● **Your instructions**:
Write out the following records exactly, each one in full.
"""
-- ==== Sys2Proof/Laws/State.lean ====
section
/-! SUPPORT. What each update of the state leaves of each field, true by computation, and what reading a map, a strand, a core, a
quire or a die after a write gives. -/

namespace Sys2Proof.Machine

open Sys2Proof

/-! ## Maps -/

/-- The number written reads as what was written. -/
@[simp] theorem mapGet_mapSet_self {α : Type} (d x : α) (k : Nat) (m : Map α) : mapGet d k (mapSet k x m) = x := by
  induction m with
  | nil => simp [mapSet, mapGet]
  | cons e m ih =>
    obtain ⟨j, y⟩ := e
    unfold mapSet
    split
    · simp [mapGet]
    · split
      · simp [mapGet]
      · rename_i h1 h2
        simp [mapGet, Ne.symm h2, ih]

/-- Another number reads as before. -/
theorem mapGet_mapSet_ne {α : Type} (d x : α) {j k : Nat} (h : j ≠ k) (m : Map α) :
    mapGet d j (mapSet k x m) = mapGet d j m := by
  induction m with
  | nil => simp [mapSet, mapGet, Ne.symm h]
  | cons e m ih =>
    obtain ⟨i, y⟩ := e
    unfold mapSet
    split
    · simp [mapGet, Ne.symm h]
    · split
      · rename_i h1 h2
        subst h2
        simp [mapGet, Ne.symm h]
      · simp [mapGet, ih]

/-! ## Fields -/

@[simp] theorem State.setStrand_cores (s : State) (k : Nat) (x : Strand) : (s.setStrand k x).cores = s.cores := rfl
@[simp] theorem State.setStrand_quires (s : State) (k : Nat) (x : Strand) : (s.setStrand k x).quires = s.quires := rfl
@[simp] theorem State.setStrand_dies (s : State) (k : Nat) (x : Strand) : (s.setStrand k x).dies = s.dies := rfl
@[simp] theorem State.setStrand_mem (s : State) (k : Nat) (x : Strand) : (s.setStrand k x).mem = s.mem := rfl
@[simp] theorem State.setStrand_tags (s : State) (k : Nat) (x : Strand) : (s.setStrand k x).tags = s.tags := rfl
@[simp] theorem State.setStrand_remotes (s : State) (k : Nat) (x : Strand) : (s.setStrand k x).remotes = s.remotes := rfl
@[simp] theorem State.setStrand_msgs (s : State) (k : Nat) (x : Strand) : (s.setStrand k x).msgs = s.msgs := rfl
@[simp] theorem State.setStrand_migrations (s : State) (k : Nat) (x : Strand) : (s.setStrand k x).migrations = s.migrations := rfl
@[simp] theorem State.setStrand_ports (s : State) (k : Nat) (x : Strand) : (s.setStrand k x).ports = s.ports := rfl
@[simp] theorem State.setStrand_bindery (s : State) (k : Nat) (x : Strand) : (s.setStrand k x).bindery = s.bindery := rfl
@[simp] theorem State.setStrand_colophon (s : State) (k : Nat) (x : Strand) : (s.setStrand k x).colophon = s.colophon := rfl
@[simp] theorem State.setStrand_power (s : State) (k : Nat) (x : Strand) : (s.setStrand k x).power = s.power := rfl
@[simp] theorem State.setStrand_collected (s : State) (k : Nat) (x : Strand) : (s.setStrand k x).collected = s.collected := rfl
@[simp] theorem State.setStrand_serial (s : State) (k : Nat) (x : Strand) : (s.setStrand k x).serial = s.serial := rfl
@[simp] theorem State.setStrand_cur (s : State) (k : Nat) (x : Strand) : (s.setStrand k x).cur = s.cur := rfl
@[simp] theorem State.setStrand_park (s : State) (k : Nat) (x : Strand) : (s.setStrand k x).park = s.park := rfl
@[simp] theorem State.setStrand_arg (s : State) (k : Nat) (x : Strand) : (s.setStrand k x).arg = s.arg := rfl
@[simp] theorem State.setStrand_turns (s : State) (k : Nat) (x : Strand) : (s.setStrand k x).turns = s.turns := rfl
@[simp] theorem State.setStrand_ticks (s : State) (k : Nat) (x : Strand) : (s.setStrand k x).ticks = s.ticks := rfl
@[simp] theorem State.setStrand_now (s : State) (k : Nat) (x : Strand) : (s.setStrand k x).now = s.now := rfl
"""
● **Response to this exercise**:
-- ==== Sys2Proof/Laws/State.lean ====
section
/-! SUPPORT. What each update of the state leaves of each field, true by computation, and what reading a map, a strand, a core, a
quire or a die after a write gives. -/

namespace Sys2Proof.Machine

open Sys2Proof

/-! ## Maps -/

/-- The number written reads as what was written. -/
@[simp] theorem mapGet_mapSet_self {α : Type} (d x : α) (k : Nat) (m : Map α) : mapGet d k (mapSet k x m) = x := by
  induction m with
  | nil => simp [mapSet, mapGet]
  | cons e m ih =>
    obtain ⟨j, y⟩ := e
    unfold mapSet
    split
    · simp [mapGet]
    · split
      · simp [mapGet]
      · rename_i h1 h2
        simp [mapGet, Ne.symm h2, ih]

/-- Another number reads as before. -/
theorem mapGet_mapSet_ne {α : Type} (d x : α) {j k : Nat} (h : j ≠ k) (m : Map α) :
    mapGet d j (mapSet k x m) = mapGet d j m := by
  induction m with
  | nil => simp [mapSet, mapGet, Ne.symm h]
  | cons e m ih =>
    obtain ⟨i, y⟩ := e
    unfold mapSet
    split
    · simp [mapGet, Ne.symm h]
    · split
      · rename_i h1 h2
        subst h2
        simp [mapGet, Ne.symm h]
      · simp [mapGet, ih]

/-! ## Fields -/

@[simp] theorem State.setStrand_cores (s : State) (k : Nat) (x : Strand) : (s.setStrand k x).cores = s.cores := rfl
@[simp] theorem State.setStrand_quires (s : State) (k : Nat) (x : Strand) : (s.setStrand k x).quires = s.quires := rfl
@[simp] theorem State.setStrand_dies (s : State) (k : Nat) (x : Strand) : (s.setStrand k x).dies = s.dies := rfl
@[simp] theorem State.setStrand_mem (s : State) (k : Nat) (x : Strand) : (s.setStrand k x).mem = s.mem := rfl
@[simp] theorem State.setStrand_tags (s : State) (k : Nat) (x : Strand) : (s.setStrand k x).tags = s.tags := rfl
@[simp] theorem State.setStrand_remotes (s : State) (k : Nat) (x : Strand) : (s.setStrand k x).remotes = s.remotes := rfl
@[simp] theorem State.setStrand_msgs (s : State) (k : Nat) (x : Strand) : (s.setStrand k x).msgs = s.msgs := rfl
@[simp] theorem State.setStrand_migrations (s : State) (k : Nat) (x : Strand) : (s.setStrand k x).migrations = s.migrations := rfl
@[simp] theorem State.setStrand_ports (s : State) (k : Nat) (x : Strand) : (s.setStrand k x).ports = s.ports := rfl
@[simp] theorem State.setStrand_bindery (s : State) (k : Nat) (x : Strand) : (s.setStrand k x).bindery = s.bindery := rfl
@[simp] theorem State.setStrand_colophon (s : State) (k : Nat) (x : Strand) : (s.setStrand k x).colophon = s.colophon := rfl
@[simp] theorem State.setStrand_power (s : State) (k : Nat) (x : Strand) : (s.setStrand k x).power = s.power := rfl
@[simp] theorem State.setStrand_collected (s : State) (k : Nat) (x : Strand) : (s.setStrand k x).collected = s.collected := rfl
@[simp] theorem State.setStrand_serial (s : State) (k : Nat) (x : Strand) : (s.setStrand k x).serial = s.serial := rfl
@[simp] theorem State.setStrand_cur (s : State) (k : Nat) (x : Strand) : (s.setStrand k x).cur = s.cur := rfl
@[simp] theorem State.setStrand_park (s : State) (k : Nat) (x : Strand) : (s.setStrand k x).park = s.park := rfl
@[simp] theorem State.setStrand_arg (s : State) (k : Nat) (x : Strand) : (s.setStrand k x).arg = s.arg := rfl
@[simp] theorem State.setStrand_turns (s : State) (k : Nat) (x : Strand) : (s.setStrand k x).turns = s.turns := rfl
@[simp] theorem State.setStrand_ticks (s : State) (k : Nat) (x : Strand) : (s.setStrand k x).ticks = s.ticks := rfl
@[simp] theorem State.setStrand_now (s : State) (k : Nat) (x : Strand) : (s.setStrand k x).now = s.now := rfl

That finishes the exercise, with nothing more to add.